Let's formalize this problem mathematically:
Minimize $L=\sum_{i=1}^m p_i l_i $ such that $\sum_{i=1}^m D^{-l_i} \leq 1 $ and $ l_1,...,l_m $ are integers
This is a constrained optimization problem, and we can use Lagrange multipliers to solve it:
\[J=\sum_{i=1}^m p_i l_i +\lambda (\sum_{i=1}^m D^{-l_i}) \]Differentiating w.r.t. \(l_i\) and \(\lambda\), we have:
\[\frac{\partial J}{\partial \lambda}=0 \Rightarrow \sum_{i=1}^m D^{-l_i}=1 \]\[\frac{\partial J}{\partial l_i}=0 (i=1,2,...,m) \Rightarrow \\ p_i -\lambda D^{-l_i} \log_e D =0 \Rightarrow \\ D^{-l_i} = \frac{p_i}{\lambda \log_e D} \Rightarrow \\ \sum_{i=1}^mD^{-l_i} = \frac{\sum_{i=1}^m p_i}{\lambda \log_e D} \Rightarrow \\ \lambda = \frac{1}{\log_e D} \]Substituting \(\lambda = \frac{1}{\log_e D}\) into $D^{-l_i} = \frac{p_i}{\lambda \log_e D} $:
\[D^{-l_i}=p_i \Rightarrow l_i^* = -\log_D p_i \]where \(l_i^*\) is the optimal solution to such problem, but here we didn't consider the condition of integers. So these non-integer codeword lengths yields:
\[L^* =\sum_{i=1}^m p_i l_i^* = -\sum_{i=1}^m p_i \log_D p_i =H_{D}(X)=H_2(X)/\log_2 D \]Intuitively, we should choose \(l_i\) close to \(l_i^*\). Now, we verify optimality directly in the proof of the following theorem:
Thm. 5.3.1 The expected length \(L\) of any prefix D-ary code for a random variable \(X\) is greater than or equal to the entropy \(H_D(X)\); that is,
\[L\geq H_D(X) \]with equality iff \(D^{-l_i}=p_i\) --- such dist. is called D-adic.
Proof:
\[L-H_D(X)=\sum_i p_il_i +\sum_i \log_D p_i \\ =-\sum_i p_i \log_D D^{-li}+\sum_i \log_D p_i \\ =-\sum_i p_i \log_D \frac{p_i}{D^{-li}}\times\frac{\sum_j D^{-l_j}}{\sum_j D^{-l_j}} \]Let \(r_i=\frac{D^{-l_i}}{\sum_j D^{-l_j}}\), obviously, \(r_i\) is a pmf, as \(\sum r_i=1\) and \(r_i\in [0,1]\).

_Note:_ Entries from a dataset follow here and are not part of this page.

/-! ## Numbers (R165-R171) and scalar floating point (R288-R291) -/

/-- A finite value that a format holds is left as it is, with no flag, by rounding into the format, in every rounding mode. Rounding to nearest
gives the nearest value of the format: where the result is finite, no finite value of the format lies closer; and of two values that lie equally
close, where the exact value is between them, it gives the one whose pattern is even. -/
def Obligations.RoundsToNearest : Prop :=
  (∀ (f raw rnd : Nat) (sat : Bool), 7 ≤ f → f ≤ 13 → raw < 2 ^ fmtBits f → rnd < 4 →
      ∀ neg m e, decodeF f raw = .fin neg m e → toF f rnd sat (.fin neg m e) = ⟨raw, 0⟩) ∧
  (∀ (f : Nat) (neg : Bool) (m : Nat) (e : Int), 7 ≤ f → f ≤ 12 → m ≠ 0 →
      let val : Bool → Nat → Int → ℚ := fun n k x => (if n then -(k : ℚ) else k) * (2 : ℚ) ^ x
      ∀ n k x, decodeF f (toF f 0 false (.fin neg m e)).raw = .fin n k x →
        ∀ p n' k' x', decodeF f p = .fin n' k' x' → |val n k x - val neg m e| ≤ |val n' k' x' - val neg m e| ∧
          (p < 2 ^ fmtBits f → val n' k' x' ≠ val n k x → |val n k x - val neg m e| = |val n' k' x' - val neg m e| →
            (toF f 0 false (.fin neg m e)).raw % 2 = 0))

/-- A NaN operand gives the canonical NaN of the format and no flag; opposite infinities added, and an infinity times zero, give the canonical
NaN and FSTAT.IV; a finite nonzero value over zero gives an infinity and FSTAT.DZ, with the saturation flag or without. The scalar
floating-point instructions retire with D holding the exact result rounded once, in the bits of the format with zeros above them, and with the
flags that the result sets joined to FSTAT, where they stick. The model's reading: that a division by zero gives an infinity with the saturation flag
too (log entry 21), and that an infinity times zero sets IV whatever the addend of `ffma` (log entry 22). -/
def Obligations.FpResults : Prop :=
  (∀ (f rnd : Nat) (sat : Bool), 7 ≤ f → f ≤ 12 →
      (∀ b, faddF f rnd sat .nan b = ⟨fmtNaN f, 0⟩ ∧ faddF f rnd sat b .nan = ⟨fmtNaN f, 0⟩ ∧ fmulF f rnd sat .nan b = ⟨fmtNaN f, 0⟩ ∧
        fmulF f rnd sat b .nan = ⟨fmtNaN f, 0⟩ ∧ fdivF f rnd sat .nan b = ⟨fmtNaN f, 0⟩ ∧ fdivF f rnd sat b .nan = ⟨fmtNaN f, 0⟩) ∧
      (∀ s e, faddF f rnd sat (.inf s) (.inf !s) = ⟨fmtNaN f, 1⟩ ∧ fmulF f rnd sat (.inf s) (.fin false 0 e) = ⟨fmtNaN f, 1⟩ ∧
        fdivF f rnd sat (.inf s) (.inf s) = ⟨fmtNaN f, 1⟩) ∧
      (∀ m n e d, m ≠ 0 → f ≠ 11 → (fdivF f rnd sat (.fin n m e) (.fin false 0 d)) =
        ⟨(if n then 2 ^ (fmtBits f - 1) else 0) + (2 ^ fmtExp f - 1) * 2 ^ fmtMan f, 2⟩)) ∧
  (∀ (h : Hdr) (o : FmtF) (s s1 : State),
      (Issues h s .normal [o.a, o.b] [o.d] s1 →
        ∀ e ∈ ([(.fadd, faddF), (.fsub, fun f r t a b => faddF f r t a b.neg), (.fmul, fmulF), (.fdiv, fdivF)] :
            List ((Hdr → FmtF → Instr) × (Nat → Nat → Bool → FVal → FVal → FRes))),
          exec (e.1 h o) s = .next (s1.after h (fun c =>
            let ra := c.readS o.a
            let rb := ra.2.readS o.b
            let f := o.fmt.toNat
            let r := e.2 f o.rnd.toNat o.sat (decodeF f ra.1.toNat) (decodeF f rb.1.toNat)
            let w := rb.2.writeS o.d (BitVec.ofNat 64 r.raw)
            { w with fstat := w.fstat ||| r.flags }))) ∧
      (Issues h s .normal [o.a, o.b, o.d] [o.d] s1 →
        exec (.ffma h o) s = .next (s1.after h (fun c =>
          let ra := c.readS o.a
          let rb := ra.2.readS o.b
          let f := o.fmt.toNat
          let p := fmulV (decodeF f ra.1.toNat) (decodeF f rb.1.toNat)
          let t := fsumV o.rnd.toNat [p.1, decodeF f (c.getX (opNum o.d)).val.toNat]
          let r := toF f o.rnd.toNat o.sat t.1
          let w := rb.2.writeS o.d (BitVec.ofNat 64 r.raw)
          { w with fstat := w.fstat ||| (r.flags ||| (if p.2 || t.2 then 1 else 0)) }))) ∧
      (Issues h s .normal [o.a] [o.d] s1 →
        exec (.fsqrt h o) s = .next (s1.after h (fun c =>
          let ra := c.readS o.a
          let r := fsqrtF o.fmt.toNat o.rnd.toNat o.sat (decodeF o.fmt.toNat ra.1.toNat)
          let w := ra.2.writeS o.d (BitVec.ofNat 64 r.raw)
          { w with fstat := w.fstat ||| r.flags })) ∧
        exec (.fexp2 h o) s = .next (s1.after h (fun c =>
          let ra := c.readS o.a
          let r := exp2F (ra.1.extractLsb' 0 32)
          let w := ra.2.writeS o.d (BitVec.ofNat 64 r.raw)
          { w with fstat := w.fstat ||| r.flags })) ∧
        exec (.fcvt h o) s = .next (s1.after h (fun c =>
          let ra := c.readS o.a
          let r := convert o.fmt.toNat o.fmt2.toNat o.rnd.toNat o.sat ra.1.toNat
          let w := ra.2.writeS o.d (if o.fmt.toNat ≤ 6 ∧ o.fmt ≠ 1 ∧ o.fmt ≠ 6 then BitVec.ofInt 64 (decodeI o.fmt.toNat r.raw)
            else BitVec.ofNat 64 r.raw)
          { w with fstat := w.fstat ||| r.flags }))))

And let \(c=\sum_j D^{-l_j}\), \(c\leq 1\) by Kraft inequality. Then,
\[= \sum_i p_i\log_D \frac{p_i}{r_i}+\sum_i p_i \log_D \frac{1}{c}\\ = D(\mathbf{p}||\mathbf{r})+\log_D\frac{1}{c} \geq 0 \]first term is the relative entropy/KL divergence between distributions \(\mathbf{p}\) and \(\mathbf{r}\), which is always non-negative, and the second term is still non-negative because \(\frac{1}{c} \geq 1\).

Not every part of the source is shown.